**Brief:**
Could you set down exactly the lines of the data below, starting at the one that holds "else forEach (fun c t => t.markReconfig c) (s.groupMembers" and ending at the one that holds "of a pair. -/", both included, and only those?

[Stored data entries]
───

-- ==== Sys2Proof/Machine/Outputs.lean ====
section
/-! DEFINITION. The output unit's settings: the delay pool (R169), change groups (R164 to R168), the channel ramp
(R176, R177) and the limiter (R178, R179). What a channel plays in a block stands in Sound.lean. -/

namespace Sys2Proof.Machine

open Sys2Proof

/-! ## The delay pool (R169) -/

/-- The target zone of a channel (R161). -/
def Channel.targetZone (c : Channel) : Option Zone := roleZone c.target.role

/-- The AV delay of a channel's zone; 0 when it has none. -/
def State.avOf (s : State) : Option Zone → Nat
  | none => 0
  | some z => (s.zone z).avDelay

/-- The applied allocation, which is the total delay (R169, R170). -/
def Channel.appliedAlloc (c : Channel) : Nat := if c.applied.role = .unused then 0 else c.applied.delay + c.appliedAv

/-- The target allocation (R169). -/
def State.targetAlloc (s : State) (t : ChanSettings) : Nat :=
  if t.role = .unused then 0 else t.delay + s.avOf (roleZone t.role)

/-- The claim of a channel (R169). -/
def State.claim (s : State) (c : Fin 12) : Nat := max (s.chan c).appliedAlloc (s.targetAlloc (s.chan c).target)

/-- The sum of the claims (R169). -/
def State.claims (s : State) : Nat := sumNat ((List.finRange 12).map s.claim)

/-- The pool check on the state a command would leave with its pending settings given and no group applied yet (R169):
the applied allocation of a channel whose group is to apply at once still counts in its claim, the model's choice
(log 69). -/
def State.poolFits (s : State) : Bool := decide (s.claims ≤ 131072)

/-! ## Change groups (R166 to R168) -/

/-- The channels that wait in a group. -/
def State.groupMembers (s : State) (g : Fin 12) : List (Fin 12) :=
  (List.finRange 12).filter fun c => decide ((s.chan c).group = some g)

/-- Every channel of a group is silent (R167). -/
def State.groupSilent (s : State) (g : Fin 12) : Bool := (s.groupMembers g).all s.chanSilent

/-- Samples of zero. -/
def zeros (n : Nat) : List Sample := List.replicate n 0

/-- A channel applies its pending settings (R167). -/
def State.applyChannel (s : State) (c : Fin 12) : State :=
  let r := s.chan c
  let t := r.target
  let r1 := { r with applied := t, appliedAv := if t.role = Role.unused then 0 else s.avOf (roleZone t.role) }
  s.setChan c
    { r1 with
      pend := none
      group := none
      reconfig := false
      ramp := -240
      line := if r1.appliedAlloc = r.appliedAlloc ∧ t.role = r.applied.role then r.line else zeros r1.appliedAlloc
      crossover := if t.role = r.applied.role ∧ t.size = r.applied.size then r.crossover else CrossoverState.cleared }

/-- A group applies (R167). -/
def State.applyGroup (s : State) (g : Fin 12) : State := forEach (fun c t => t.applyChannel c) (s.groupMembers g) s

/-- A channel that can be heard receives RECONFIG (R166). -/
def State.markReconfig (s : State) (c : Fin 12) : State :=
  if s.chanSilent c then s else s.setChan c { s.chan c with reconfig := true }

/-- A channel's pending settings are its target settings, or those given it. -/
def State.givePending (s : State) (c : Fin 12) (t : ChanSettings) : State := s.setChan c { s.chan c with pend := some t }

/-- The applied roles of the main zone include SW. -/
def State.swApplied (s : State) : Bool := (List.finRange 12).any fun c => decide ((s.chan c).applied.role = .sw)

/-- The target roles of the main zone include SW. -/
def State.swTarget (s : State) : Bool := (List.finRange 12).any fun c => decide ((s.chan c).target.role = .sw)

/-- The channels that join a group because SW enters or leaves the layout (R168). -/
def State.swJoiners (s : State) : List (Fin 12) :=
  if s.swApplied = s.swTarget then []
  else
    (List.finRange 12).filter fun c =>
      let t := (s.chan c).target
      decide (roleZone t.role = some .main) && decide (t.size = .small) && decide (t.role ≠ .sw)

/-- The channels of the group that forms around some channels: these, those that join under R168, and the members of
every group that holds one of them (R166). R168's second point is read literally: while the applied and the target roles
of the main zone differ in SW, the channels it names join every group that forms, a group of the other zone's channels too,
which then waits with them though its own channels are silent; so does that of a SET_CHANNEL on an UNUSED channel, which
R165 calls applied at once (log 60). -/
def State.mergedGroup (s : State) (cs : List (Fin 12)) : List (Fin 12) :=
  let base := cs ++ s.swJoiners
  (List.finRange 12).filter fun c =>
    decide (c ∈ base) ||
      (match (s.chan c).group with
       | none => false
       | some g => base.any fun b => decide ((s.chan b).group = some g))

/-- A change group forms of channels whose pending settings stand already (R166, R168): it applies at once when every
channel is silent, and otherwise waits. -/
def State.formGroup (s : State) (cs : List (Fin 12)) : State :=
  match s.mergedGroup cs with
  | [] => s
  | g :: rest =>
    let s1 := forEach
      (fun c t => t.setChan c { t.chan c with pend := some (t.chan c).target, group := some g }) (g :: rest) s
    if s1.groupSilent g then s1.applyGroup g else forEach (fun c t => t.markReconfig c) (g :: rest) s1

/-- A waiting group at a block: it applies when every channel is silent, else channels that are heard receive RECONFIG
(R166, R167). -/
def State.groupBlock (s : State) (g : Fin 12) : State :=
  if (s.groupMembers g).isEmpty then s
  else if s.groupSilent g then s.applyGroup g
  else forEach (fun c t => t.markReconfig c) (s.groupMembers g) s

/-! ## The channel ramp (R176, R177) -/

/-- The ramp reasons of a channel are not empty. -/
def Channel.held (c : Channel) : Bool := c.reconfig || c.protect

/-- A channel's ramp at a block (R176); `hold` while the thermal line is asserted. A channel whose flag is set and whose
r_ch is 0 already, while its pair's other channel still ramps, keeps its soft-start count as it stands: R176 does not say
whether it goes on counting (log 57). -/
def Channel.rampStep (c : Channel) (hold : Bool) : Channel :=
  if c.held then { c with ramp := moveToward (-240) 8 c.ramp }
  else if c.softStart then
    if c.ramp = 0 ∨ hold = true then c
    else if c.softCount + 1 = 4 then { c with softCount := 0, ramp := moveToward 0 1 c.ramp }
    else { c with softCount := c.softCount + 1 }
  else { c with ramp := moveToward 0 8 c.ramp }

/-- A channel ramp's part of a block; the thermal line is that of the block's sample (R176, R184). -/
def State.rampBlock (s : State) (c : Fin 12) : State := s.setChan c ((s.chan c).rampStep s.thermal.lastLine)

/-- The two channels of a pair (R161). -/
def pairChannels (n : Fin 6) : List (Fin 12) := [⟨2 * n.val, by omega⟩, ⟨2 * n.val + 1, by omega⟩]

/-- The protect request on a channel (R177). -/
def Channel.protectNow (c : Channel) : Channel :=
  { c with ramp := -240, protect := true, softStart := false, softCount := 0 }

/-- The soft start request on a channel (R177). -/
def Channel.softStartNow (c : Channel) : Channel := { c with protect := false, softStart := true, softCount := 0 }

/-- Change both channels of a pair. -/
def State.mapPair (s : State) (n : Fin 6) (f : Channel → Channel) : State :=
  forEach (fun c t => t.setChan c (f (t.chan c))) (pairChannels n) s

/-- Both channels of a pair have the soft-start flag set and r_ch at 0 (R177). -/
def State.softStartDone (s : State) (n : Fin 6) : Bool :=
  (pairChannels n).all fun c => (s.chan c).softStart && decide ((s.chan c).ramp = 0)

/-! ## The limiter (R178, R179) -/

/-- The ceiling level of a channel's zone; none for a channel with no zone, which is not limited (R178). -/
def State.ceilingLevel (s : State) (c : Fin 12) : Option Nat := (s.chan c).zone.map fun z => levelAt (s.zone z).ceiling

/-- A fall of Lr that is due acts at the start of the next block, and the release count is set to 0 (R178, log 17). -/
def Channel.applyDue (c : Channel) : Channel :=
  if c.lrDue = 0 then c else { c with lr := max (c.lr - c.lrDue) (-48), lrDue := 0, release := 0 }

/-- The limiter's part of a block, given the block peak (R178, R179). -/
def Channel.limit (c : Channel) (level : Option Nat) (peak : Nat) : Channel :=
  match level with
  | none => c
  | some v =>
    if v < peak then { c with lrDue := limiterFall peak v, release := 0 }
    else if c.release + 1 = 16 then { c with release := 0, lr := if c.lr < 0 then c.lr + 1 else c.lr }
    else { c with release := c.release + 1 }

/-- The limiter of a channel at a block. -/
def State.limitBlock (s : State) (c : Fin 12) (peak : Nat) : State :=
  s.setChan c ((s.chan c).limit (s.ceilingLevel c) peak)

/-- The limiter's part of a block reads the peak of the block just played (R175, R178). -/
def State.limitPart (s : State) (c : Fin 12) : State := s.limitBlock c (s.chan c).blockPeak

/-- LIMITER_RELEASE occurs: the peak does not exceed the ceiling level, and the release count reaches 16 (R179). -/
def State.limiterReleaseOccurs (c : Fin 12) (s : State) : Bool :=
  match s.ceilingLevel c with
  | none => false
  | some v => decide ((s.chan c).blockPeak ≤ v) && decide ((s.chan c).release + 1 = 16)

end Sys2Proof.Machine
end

───

**Answer section:**
  else forEach (fun c t => t.markReconfig c) (s.groupMembers g) s

/-! ## The channel ramp (R176, R177) -/

/-- The ramp reasons of a channel are not empty. -/
def Channel.held (c : Channel) : Bool := c.reconfig || c.protect

/-- A channel's ramp at a block (R176); `hold` while the thermal line is asserted. A channel whose flag is set and whose
r_ch is 0 already, while its pair's other channel still ramps, keeps its soft-start count as it stands: R176 does not say
whether it goes on counting (log 57). -/
def Channel.rampStep (c : Channel) (hold : Bool) : Channel :=
  if c.held then { c with ramp := moveToward (-240) 8 c.ramp }
  else if c.softStart then
    if c.ramp = 0 ∨ hold = true then c
    else if c.softCount + 1 = 4 then { c with softCount := 0, ramp := moveToward 0 1 c.ramp }
    else { c with softCount := c.softCount + 1 }
  else { c with ramp := moveToward 0 8 c.ramp }

/-- A channel ramp's part of a block; the thermal line is that of the block's sample (R176, R184). -/
def State.rampBlock (s : State) (c : Fin 12) : State := s.setChan c ((s.chan c).rampStep s.thermal.lastLine)

/-- The two channels of a pair (R161). -/
def pairChannels (n : Fin 6) : List (Fin 12) := [⟨2 * n.val, by omega⟩, ⟨2 * n.val + 1, by omega⟩]

/-- The protect request on a channel (R177). -/
def Channel.protectNow (c : Channel) : Channel :=
  { c with ramp := -240, protect := true, softStart := false, softCount := 0 }

/-- The soft start request on a channel (R177). -/
def Channel.softStartNow (c : Channel) : Channel := { c with protect := false, softStart := true, softCount := 0 }

/-- Change both channels of a pair. -/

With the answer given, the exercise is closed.